After the discovery of a remarkable 43-million-year-old new amphibious whale, Phiomicetus anubis, from middle Eocene rocks in Egypt’s Fayoum Desert, Hesham Sallam, professor of vertebrate paleontology at The American University in Cairo (AUC) reveals more is hidden in Egyptian deserts.
Sallam, the founder of Mansoura University Vertebrate Paleontology Center, and a team of international researchers recently published a study in the Proceedings of the Royal Society B Biological Sciences journal on the latest discovery. Sallam, who is the senior author of the study, says there is more to Egyptian deserts: “Currently, with a team from the Egyptian Environmental Affairs Agency (EEAA), Sallam Lab is studying the fossilized remains of a newly discovered extinct carnivorous mammal that lived in Egypt 30 million years ago, also discovered in Fayoum. We are also currently studying the fossilized remains of a new carnivorous dinosaur discovered in Bahariya Oasis, in the Western Desert of Egypt.”
At AUC New Cairo campus, Sallam also stumbled upon a fossilized whale tooth of an ancient whale from an extinct group called protocetids that lived in Egypt 40-45 million years ago. The fossil was found embedded in one of the AUC floor tiles.
He also recently identified the fossils of another giant whale in marbleized stones found in Cairo, unearthed from a limestone quarry located at Wadi Tarfa close to Minya Governorate, Upper Egypt. The fossils are currently under study.
Such discoveries help in tracing the story of the transitions of ancient animals. “Phiomicetus Anubis has not only added to our knowledge about the early whale transitional forms but has also raised new questions about the ancient ecosystems in which it lived and has directed our new research vision toward finding answers to big questions such as the origin and coexistence of ancient whales in Egypt,” Sallam said.
Sallam describes the desert as not only home for ancient fossils but a “home for him.” He has been conducting paleontological research on the vertebrate fossils of Afro-Arabia for the past ten years.
In January 2018, Sallam and his team discovered the large sauropod dinosaur Mansourasaurus, which was found in the Dakhla Oasis area of Egypt. Earlier this year, a team led by Sallam also discovered ancient fish fossils that survived global warming 56 million years ago, giving a critical glimpse into the planet’s future.
Sallam hopes to build a new facility for paleontology at AUC and an exhibit area for the ancient prehistoric life of Egypt at AUC. “The new paleontological facility would also allow AUC students, international students, and professors to study the new Egyptian fossil collection.”

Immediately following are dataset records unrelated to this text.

/-- The commands of a workgroup by identifier: matrix entries, Porter commands and itineraries. -/
def State.commandIds (s : State) (serial : Nat) : List Nat :=
  match s.findWg serial with
  | none => []
  | some g => g.mx.map (fun e => e.id) ++ g.porter.map (fun c => c.id)
      ++ s.courier.ctxs.filterMap (fun (_, c) => if c.st = 1 && c.wg = serial then some c.id else none)

/-- Whether a command names a ring (R175). -/
def Workgroup.namesRing (g : Workgroup) (r : Nat) : Bool :=
  g.mx.any (fun e =>
    match e.op with
    | .mma _ _ _ _ _ _ _ a b _ _ =>
      (match a with | .ring q _ => q == r | _ => false) || (match b with | .ring q _ => q == r | _ => false)
    | .accst _ _ _ _ (some (q, _)) => q == r
    | _ => false)
  || g.porter.any (fun c => (field c.record 0x50 4).testBit 10 && bitsNat (field c.record 0x68 4) 5 3 == r)

/-- The number under which a warp's own accesses by requests stand. -/
def askerOf (w : WarpId) : Nat := 2 ^ 64 + w.wg * 256 + w.wid

/-- Whether every access that a warp has asked a home for is answered. -/
def State.asksDone (s : State) (w : WarpId) : Bool := s.fab.asks.all (fun a => a.agent != askerOf w || a.ans.isSome)

/-- Whether a waiting warp may go on (the step takes it up again). -/
def State.waitOver (s : State) (w : Warp) : Bool :=
  match w.wait with
  | .none => true
  | .marker => !(w.awaits (fun o => o.hasDest))
  | .classes m => !(w.awaits (fun o => m.getLsbD o.cls))
  | .header => match w.cl with | some c => !(w.awaits (fun o => c.hdr.wait.getLsbD o.cls)) | none => true
  | .arith => !(w.awaits (fun o => o.cls == 4))
  | .loads => !(w.awaits (fun o => o.cls == 0))
  | .release sc => s.releaseDone w sc
  | .held sc => s.heldDone w sc
  | .stores => !(s.ownUnderWay ⟨w.wg, w.wid⟩)
  | .same k n => !(s.sameBytes ⟨w.wg, w.wid⟩ k n)
  | .sectors => !(s.filling w.wg)
  | .kids => match s.findWg w.wg with | some g => g.kids.isEmpty | none => true
  | .commands ids => ids.all (fun i => !((s.commandIds w.wg).contains i))
  | .ringFree r => match s.findWg w.wg with | some g => !(g.namesRing r) | none => true
  | .entries n => match s.findWg w.wg with | some g => decide (s.outstandingOf g.core + n ≤ 8192) | none => true
  | .taskSlot =>
    match s.findWg w.wg with
    | some g => decide (((s.allWgs.filter (fun h => pairOfCore h.core == pairOfCore g.core && h.place == .running)).map
        (fun h => h.mx.length)).foldl (· + ·) 0 < 32)
    | none => true
  | .pending k n =>
    match s.findWg w.wg with
    | some g => !(s.grainBusy g.core k n)
    | none => true
  | .macroOp => match w.mac with | some m => !(w.awaits (fun o => o.hasDest && decide (m.firstOut ≤ o.id))) | none => true
  | .walk va => match s.findWg w.wg with | some g => s.asksDone ⟨w.wg, w.wid⟩ || (s.walkNeeds g.space va true).isNone | none => true
  | .asks => s.asksDone ⟨w.wg, w.wid⟩
  | .barrier _ _ _ | .ring _ _ _ _ | .word _ _ _ _ _ _ _ | .token _ | .drain => false

end Sys2Proof.Machine
end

Sallam received his bachelor’s degree in 1997 from the Department of Geology at Mansoura University in Egypt; then he completed his PhD in 2010 at the University of Oxford (UK). In addition, he was a visiting scholar at Stony Brook University, Ohio University, Denver Museum of Nature and Science, and Duke University, USA, from 2014 to 2017. He founded Mansoura University Vertebrate Paleontology (MUVP), the only high-level vertebrate paleontology research unit in the Middle East, combining research, outreach, and conservation endeavor.